Black women routinely experience discriminatory medical treatment from providers. “I’m in the minority. Everyone deserves access to excellent care,” says Felder. A study published in the Proceedings of the National Academy of Sciences revealed that among white medical students, nearly half held false beliefs about biological differences in Black patients, including thicker skin and less-sensitive nerve endings — causing them to undertreat their pain and symptoms.
Giving Back After Cervical Cancer Recovery
Felder says that going through cervical cancer treatment was only half the battle. While her recovery process after surgery was physically challenging, returning to her old life mentally and emotionally was even more difficult. She constantly wrestled with feelings of isolation and anger.
A true change agent at heart, Tamika decided to start a support group in 2005 called Tamika and Friends, which is now Cervivor, Inc. As founder and chief visionary, Felder has created a global community of patient advocates to inspire and empower women impacted by cervical cancer. Cervivor’s mission is to provide education and awareness, to destigmatize the disease, and help find a cure for it.

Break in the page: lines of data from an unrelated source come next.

/-- The words at a granularity are the pairs of words at half of it, the first in the low half (R54). -/
def Obligations.WideWordsAreNarrowPairs : Prop :=
  ∀ (p : Payload) (w2 w4 w8 : List Nat), bytesToWords p 64 2 = .ok w2 → bytesToWords p 64 4 = .ok w4 →
    bytesToWords p 64 8 = .ok w8 →
    (∀ k < 16, w4.getD k 0 = w2.getD (2 * k) 0 + w2.getD (2 * k + 1) 0 * 2 ^ 16) ∧
    ∀ k < 8, w8.getD k 0 = w4.getD (2 * k) 0 + w4.getD (2 * k + 1) 0 * 2 ^ 32

/-- bytesToWords raises `BadSize` exactly outside its contract (R57, R90, R274). -/
def Obligations.BytesToWordsRaisesBadSize : Prop :=
  ∀ (p : Payload) (size step : Nat),
    bytesToWords p size step = .error (.raise .badSize) ↔
      ¬((step = 2 ∨ step = 4 ∨ step = 8) ∧ size ≤ 64 ∧ step ∣ size)

/-- On at most 35 symbols of at most 8 nibbles and 32 bits that make at most 128 nibbles, wordsToBytes packs the nibble
stream high nibble first, whatever the budget (R93 to R98, R100). -/
def Obligations.PackerWritesTheNibbleStream : Prop :=
  ∀ (p : Payload) (budget : Nat) (symbols : List Symbol), p.buffersWf = true → symbols.length ≤ 35 →
    (∀ y ∈ symbols, y.nibbles ≤ 8 ∧ y.value < 2 ^ 32) → (symbols.map Symbol.nibbles).sum ≤ 128 →
    ∃ q, wordsToBytes p budget symbols = .ok q ∧ Packed p q (nibbleStream symbols)

/-- wordsToBytes always marks the payload compressed, half-terminated exactly for an odd nibble total, whatever the flag
was; with no nibbles the length is 0 and no byte is written (R98). -/
def Obligations.PackerAlwaysMarksCompressed : Prop :=
  ∀ (p q : Payload) (budget : Nat) (symbols : List Symbol), wordsToBytes p budget symbols = .ok q →
    q.isCompressed = true ∧ (q.isHalfTerminated = true ↔ (symbols.map Symbol.nibbles).sum % 2 = 1) ∧
    ((symbols.map Symbol.nibbles).sum = 0 →
      q.compressedLength = 0 ∧ q.isHalfTerminated = false ∧ q.compressedBytes = p.compressedBytes)

/-- wordsToBytes raises `Capacity` exactly on more than 35 symbols, a symbol of more than 8 nibbles or 32 bits, or more
nibbles than fit 64 bytes (R93, R97, R274). -/
def Obligations.PackerRaisesCapacityOutsideItsContract : Prop :=
  ∀ (p : Payload) (budget : Nat) (symbols : List Symbol),
    wordsToBytes p budget symbols = .error (.raise .capacity) ↔
      35 < symbols.length ∨ (∃ y ∈ symbols, 8 < y.nibbles ∨ 2 ^ 32 ≤ y.value) ∨
        64 < ((symbols.map Symbol.nibbles).sum + 1) / 2

/-! ### Classifiers and static codecs (41_classifiers.md, 42_static_codecs.md) -/

/-- A multi-base attempt in full. Base 0 is the first word, base 1 the first word out of its range; if every word is
within range of one of them the size is the formula of R115, accepted only below the raw size, and the symbols are the
literals of the bases and each word's delta against its own base; a misfit rejects at the raw size (R114 to R117). The
default range is that of R113. The same-value attempt in full (R118). -/
def Obligations.MultiBaseSizeFollowsTheTwoBases : Prop :=
  (∀ (k : Params) (x : Nat) (xs : List Nat) (d w : Nat), d = 1 ∨ d = 2 ∨ d = 4 → w = 2 ∨ w = 4 ∨ w = 8 →
    multiBaseCompress k (x :: xs) d w =
      match xs.find? (fun y => decide (k.deltaRange d < distance y x)) with
      | none => acceptedBelow ((xs.length + 1) * w) (d * (xs.length + 1) + w)
          (literalSymbols x w ++ (x :: xs).map fun y => deltaOf d y x)
      | some b =>
        if xs.all (fun y => decide (distance y x ≤ k.deltaRange d) || decide (distance y b ≤ k.deltaRange d))
        then acceptedBelow ((xs.length + 1) * w) (d * (xs.length + 1) + 2 * w)
          (literalSymbols x w ++ literalSymbols b w ++
            (x :: xs).map fun y => deltaOf d y (if distance y x ≤ k.deltaRange d then x else b))
        else ⟨(xs.length + 1) * w, none⟩) ∧
  (defaultParams.deltaRange 1 = 127 ∧ defaultParams.deltaRange 2 = 32767 ∧ defaultParams.deltaRange 4 = 2147483647) ∧
  ∀ (v : Nat) (vs : List Nat) (w : Nat),
    sameValue (v :: vs) w =
      if ∀ y ∈ vs, y = v then ⟨w, some (literalSymbols v w)⟩ else ⟨(vs.length + 1) * w, none⟩

/-- A block of one repeated 8-byte word whose halves differ has best size 8, won by the same-value method on 8-byte
words, tag 3, whatever the configuration's `deltaRange` (R141, log 13). -/
def Obligations.RepeatedWordIsWonBySameValue : Prop :=
  ∀ (k : Params) (p : Payload) (v : Nat), (∀ i < 8, rawWord p 8 i = v) → v % 2 ^ 32 ≠ v / 2 ^ 32 →
    bdiBest k p allSlots = 8 ∧ BdiWinner k p allSlots ⟨3, .sameValue, 8, 7⟩ ∧
    ∀ m ∈ bdiMethods, m.tag ≠ 3 → 16 ≤ bdiSize k p m

/-- A block all of whose words are equal at a granularity is so at the next larger one; whether it is all zero does not
depend on the granularity (R110, R111). -/
def Obligations.WiderWordsStayEqualAndZero : Prop :=
  ∀ p : Payload, (allEqual (rawWords p 2) = true → allEqual (rawWords p 4) = true) ∧
    (allEqual (rawWords p 4) = true → allEqual (rawWords p 8) = true) ∧
    allZero (rawWords p 2) = allZero (rawWords p 4) ∧ allZero (rawWords p 4) = allZero (rawWords p 8)

/-- The ladder, all seven rungs exactly, its signed magnitudes written as ranges of the unsigned word and of its unsigned
halves (R130, R131). -/
def Obligations.LadderByUnsignedRanges : Prop :=
  ∀ u : Word32,
    (fpcRung u = .zero ↔ u.toNat = 0) ∧
    (fpcRung u = .smallByte ↔ u.toNat ≠ 0 ∧ (u.toNat ≤ 0xFF ∨ 0xFFFFFF01 ≤ u.toNat)) ∧
    (fpcRung u = .smallHalf ↔ (0x100 ≤ u.toNat ∧ u.toNat ≤ 0xFFFF) ∨
      (0xFFFF0001 ≤ u.toNat ∧ u.toNat ≤ 0xFFFFFF00)) ∧
    (fpcRung u = .lowHalfZero ↔ u.toNat ≠ 0 ∧ u.toNat % 2 ^ 16 = 0) ∧
    (fpcRung u = .smallHalves ↔ 0x10000 ≤ u.toNat ∧ u.toNat ≤ 0xFFFF0000 ∧ u.toNat % 2 ^ 16 ≠ 0 ∧
      (u.toNat / 2 ^ 16 ≤ 0xFF ∨ 0xFF01 ≤ u.toNat / 2 ^ 16) ∧
      (u.toNat % 2 ^ 16 ≤ 0xFF ∨ 0xFF01 ≤ u.toNat % 2 ^ 16)) ∧
    (fpcRung u = .equalBytes ↔ ∃ b, 1 ≤ b ∧ b ≤ 0xFE ∧ u.toNat = b * 0x01010101) ∧
    (fpcRung u = .raw ↔ 0x10000 ≤ u.toNat ∧ u.toNat ≤ 0xFFFF0000 ∧ u.toNat % 2 ^ 16 ≠ 0 ∧
      ((0x100 ≤ u.toNat / 2 ^ 16 ∧ u.toNat / 2 ^ 16 ≤ 0xFF00) ∨
        (0x100 ≤ u.toNat % 2 ^ 16 ∧ u.toNat % 2 ^ 16 ≤ 0xFF00)) ∧
      ∀ b, u.toNat ≠ b * 0x01010101)

/-- Whatever the configuration's `fpcSymbol`, the symbol of a word has the cost of its rung (R131, R132, U2) and fits the
packer (log 13). By default its nibbles are the rung's number less one and then the word's kept nibbles, but for rung 7,
which is the whole word without a prefix (R132). -/
def Obligations.LadderSymbolHasItsRungsCost : Prop :=
  (∀ (cfg : Knobs) (u : Word32), (ladderSymbol cfg.params u).nibbles = fpcCost (fpcRung u) ∧
    (ladderSymbol cfg.params u).value < 2 ^ 32) ∧
  ∀ u : Word32,
    (fpcRung u ≠ .raw → symbolNibbles (ladderSymbol defaultParams u) =
      BitVec.ofNat 4 (rungNumber (fpcRung u) - 1) :: (keptNibbles (fpcRung u)).map fun j => nib u.toNat j) ∧
    (fpcRung u = .raw → (ladderSymbol defaultParams u).value = u.toNat ∧
      symbolNibbles (ladderSymbol defaultParams u) = (keptNibbles .raw).map fun j => nib u.toNat j) ∧
    (fpcRung u = .equalBytes → ∀ j < 8, nib u.toNat j = nib u.toNat (j % 2))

Felder is currently preparing to celebrate 22 years being cancer-free and thriving, but she still experiences the effects of her diagnosis.
“Overall, I’m doing great. I have to deal with several secondary post-cancer issues; but overall, I’m alive,” she says. And it’s not just about being alive, but your quality of life beyond cancer. “That’s another issue that Black women have to face. Receiving care should also mean a good quality of life post-cancer,” says Felder.

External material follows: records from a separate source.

-- ==== Sys2Proof/Laws/Codecs.lean ====
section
/-! SUPPORT. The codecs, said once: each plan as a pure function of the block's words, and when its symbols are
packable. -/

namespace Sys2Proof.Machine

/-- The block's words at a granularity, as bytesToWords gives them. -/
def blockWords (p : Payload) (w : Nat) : List Nat := groupWords w (64 / w) (Memory.readBytes p.rawBytes 0 64)

/-- The block's sixteen 4-byte words as bits. -/
def blockWordBits (p : Payload) : List Word32 := (blockWords p 4).map (BitVec.ofNat 32)

@[simp] theorem blockWords_length (p : Payload) (w : Nat) : (blockWords p w).length = 64 / w := by
  simp [blockWords]

@[simp] theorem blockWordBits_length (p : Payload) : (blockWordBits p).length = 16 := by
  simp [blockWordBits]

theorem blockWords_lt {p : Payload} {w x : Nat} (h : x ∈ blockWords p w) : x < 256 ^ w := by
  obtain ⟨i, hi, rfl⟩ := List.getElem_of_mem h
  simp only [blockWords, groupWords_getElem]
  refine lt_of_lt_of_le (littleEndian_lt _) (Nat.pow_le_pow_right (by omega) ?_)
  simp

theorem blockWords_rawBytes {p q : Payload} (h : p.rawBytes = q.rawBytes) (w : Nat) :
    blockWords p w = blockWords q w := by
  simp [blockWords, h]

theorem blockWords32_eq (p : Payload) : blockWords32 p = .ok (blockWordBits p) := by
  simp [blockWords32, bytesToWords_block, blockWordBits, blockWords, bind, Except.bind, pure, Except.pure]

theorem bytesToWords_eq (p : Payload) {w : Nat} (h : w = 2 ∨ w = 4 ∨ w = 8) :
    bytesToWords p Config.block w = .ok (blockWords p w) := bytesToWords_block p h

/-! ### Applying a plan -/

theorem applyPlan_rejected (p : Payload) (n : Nat) : applyPlan p (Plan.rejected n) = .ok (reject p, false) := rfl

/-- Apply completes or raises `Capacity`; it makes no access outside the buffer. -/
theorem applyPlan_cases (p : Payload) (plan : Plan) :
    (∃ q b, applyPlan p plan = .ok (q, b)) ∨ applyPlan p plan = .error (.raise .capacity) := by
  match h : plan.symbols with
  | none => exact .inl ⟨reject p, false, by simp [applyPlan, h]⟩
  | some ys =>
    rcases wordsToBytes_cases p plan.size ys with ⟨q, hq⟩ | hq
    · exact .inl ⟨q, true, by simp [applyPlan, h, hq, bind, Except.bind, pure, Except.pure]⟩
    · exact .inr (by simp [applyPlan, h, hq, bind, Except.bind])

/-! ### Frequent-pattern compression -/

theorem staticFPCplan_eq (k : Params) (p : Payload) :
    staticFPCplan k p = .ok (planOfSymbols ((blockWordBits p).map (ladderSymbol k))) := by
  simp [staticFPCplan, blockWords32_eq, bind, Except.bind, pure, Except.pure]

/-- Whatever `fpcSymbol` a configuration has, its symbols have their rung's nibble count and lie within it (R132). -/
theorem ladderSymbol_cost (cfg : Knobs) (u : Word32) :
    (ladderSymbol cfg.params u).nibbles = fpcCost (fpcRung u) ∧
      (ladderSymbol cfg.params u).value < 16 ^ fpcCost (fpcRung u) := by
  have h16 : ∀ b : BitVec 16, b.toNat < 65536 := fun b => b.isLt
  have h8 : ∀ b : BitVec 8, b.toNat < 256 := fun b => b.isLt
  have hu := u.isLt
  have a0 := h16 (u.extractLsb' 0 16)
  have a1 := h16 (u.extractLsb' 16 16)
  have b0 := h8 (u.extractLsb' 0 8)
  have b1 := h8 (u.extractLsb' 16 8)
  unfold ladderSymbol
  generalize fpcRung u = r
  match hc : cfg.fpcSymbol with
  | .decided =>
    rw [params_fpcSymbol hc]
    cases r <;> simp only [fpcSymbolDefault, fpcCost, true_and, Nat.reducePow] <;> omega
  | .other n =>
    simp only [Knobs.params, hc, pick_other, otherFpcSymbol, true_and]
    exact Nat.mod_lt _ (by positivity)

theorem fpcCost_le (r : FpcRung) : fpcCost r ≤ 8 := by cases r <;> decide

/-- So they fit the packer: at most 8 nibbles and 32 bits (R93). -/
theorem ladderSymbol_narrow (cfg : Knobs) (u : Word32) :
    (ladderSymbol cfg.params u).nibbles ≤ 8 ∧ (ladderSymbol cfg.params u).value < 2 ^ 32 := by
  obtain ⟨h1, h2⟩ := ladderSymbol_cost cfg u
  have h8 := fpcCost_le (fpcRung u)
  have := Nat.pow_le_pow_right (show 0 < 16 by omega) h8
  omega

/-- Few, narrow symbols whose plan is accepted are packable. -/
theorem planOfSymbols_packable {ys zs : List Symbol} (hl : ys.length ≤ 35)
    (hn : ∀ y ∈ ys, y.nibbles ≤ 8 ∧ y.value < 2 ^ 32) (h : (planOfSymbols ys).symbols = some zs) :
    zs = ys ∧ Packable zs := by
  simp only [planOfSymbols] at h
  split at h
  · next hs =>
    obtain rfl : ys = zs := by simpa using h
    refine ⟨rfl, hl, hn, ?_⟩
    rw [nibbleStream_length]
    simp only [Config.block] at hs
    omega
  · simp [Plan.rejected] at h

/-! ### Base-delta-immediate -/

/-- One turn of the selection as a pure function of the block's words. -/
def offerAttempt (k : Params) (p : Payload) (enabled : Vector Bool 8) (sel : Selection) (m : BdiMethod) : Selection :=
  if enabled[m.slot] then sel.offer m (m.attempt k (blockWords p m.width)) else sel

theorem bdiMethods_width {m : BdiMethod} (h : m ∈ bdiMethods) : m.width = 2 ∨ m.width = 4 ∨ m.width = 8 := by
  simp only [bdiMethods, List.mem_cons, List.not_mem_nil, or_false] at h
  rcases h with h | h | h | h | h | h | h | h | h | h <;> subst h <;> simp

Taking Control of Cervical Cancer
Here are a few suggestions that Tamika has for other Black women diagnosed with cervical cancer:
- Get screened. Early on, cervical cancer won’t cause symptoms. Stay on top of your health and never skip an annual Pap smear or a doctor’s appointment.

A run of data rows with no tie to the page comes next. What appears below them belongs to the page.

/-! ### Reset (R40, R290) -/

/-- What R40 lists, field by field. -/
structure HoldsResetValues (e : Engine) : Prop where
  fpcHits : ∀ i : Fin 3, e.fpcHits[i] = 0
  bdiHits : ∀ i : Fin 8, e.bdiHits[i] = 0
  samples : ∀ i : Fin 128, e.samples[i] = 0
  table : e.table = []
  fpcEnable : ∀ i : Fin 3, e.fpcEnable[i] = false
  bdiEnable : ∀ i : Fin 8, e.bdiEnable[i] = false
  extracted : e.extracted = false
  fault : e.fault = false
  faultCode : e.faultCode = 0

theorem engineReset_holdsResetValues : HoldsResetValues Engine.reset := by
  constructor <;> simp [Engine.reset]

theorem step_reset {s : State} {rest : List HostAction} (h : s.host = .reset :: rest) :
    step s = .next (resetEngine { s with host := rest }) := step_cons h

/-- Settles O8. -/
theorem resetActionRestoresTheEngine : Obligations.ResetActionRestoresTheEngine := by
  intro s rest h
  have values := engineReset_holdsResetValues
  exact ⟨_, step_reset h, values.fpcHits, values.bdiHits, values.samples, values.table, values.fpcEnable,
    values.bdiEnable, values.extracted, values.fault, values.faultCode, rfl⟩

/-- Settles O9. -/
theorem resetStateHoldsTheSpecValues : Obligations.ResetStateHoldsTheSpecValues := by
  refine ⟨⟨rfl, rfl, defaultKnobs_params⟩, fun cfg => ?_⟩
  have values := engineReset_holdsResetValues
  exact ⟨values.fpcHits, values.bdiHits, values.samples, values.table, values.fpcEnable,
    values.bdiEnable, values.extracted, values.fault, values.faultCode, rfl, rfl⟩

/-! ### The check of the record (R23, R273) -/

theorem payload_illFormed {p : Payload}
    (h : p.rawLen ≠ 64 ∨ 72 < p.compressedLength.toNat ∨
      (p.isHalfTerminated = true ∧ (p.isCompressed = false ∨ p.compressedLength = 0))) :
    p.wellFormed = false := by
  refine Bool.eq_false_iff.2 fun hw => ?_
  obtain ⟨hraw, hlen, hhalf⟩ := (payload_wellFormed_iff p).1 hw
  rcases h with h | h | ⟨h, hc | hz⟩
  · exact h hraw
  · omega
  · exact absurd (hhalf h).1 (by simp [hc])
  · exact absurd (hhalf h).2 (by simp [hz])

theorem request_illFormed {r : Request} {p : Payload} (hp : p = r.new ∨ p = r.old) (h : p.wellFormed = false) :
    r.wellFormed = false := by
  rcases hp with rfl | rfl <;> simp [Request.wellFormed, h]

theorem request_wellFormed_iff (r : Request) :
    r.wellFormed = true ↔ r.new.wellFormed = true ∧ r.old.wellFormed = true := by
  simp [Request.wellFormed]

/-- Settles O7: the check stands before the operation in every command (R276). -/
theorem illFormedRecordRaisesBadRequest : Obligations.IllFormedRecordRaisesBadRequest := by
  intro i s p hfault hp hbroken
  rw [exec_eq_command, command_of_illFormed hfault (request_illFormed hp (payload_illFormed hbroken))]
  rfl

/-! ### The record and the inputs (R22, R24, R34) -/

/-- Settles O16. -/
theorem commandsKeepTheRecordWellFormed : Obligations.CommandsKeepTheRecordWellFormed := by
  intro i s t hw h
  rcases exec_next h with ⟨-, rfl⟩ | ⟨-, c, rfl⟩ | ⟨-, -, hop⟩
  · exact hw
  · exact hw
  · have frame := (operation_frame hop).1
    rw [request_wellFormed_iff] at hw ⊢
    exact ⟨frame.newWellFormed hw.1, frame.oldWellFormed hw.2⟩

- Ask questions and educate yourself about the disease. “If you are not being heard [by your provider], seek a second opinion, if you can. The key is also education and awareness,” says Felder.
- Advocate for yourself. No one will ever be a better advocate for your health and well-being than you. “If you can’t advocate for yourself, find someone who can advocate on your behalf,” says Felder.
- Seek support. “You are not alone. Cervivor is here to support you,” Felder says. You can also check out the National Cervical Cancer Coalition and the American Cancer Society.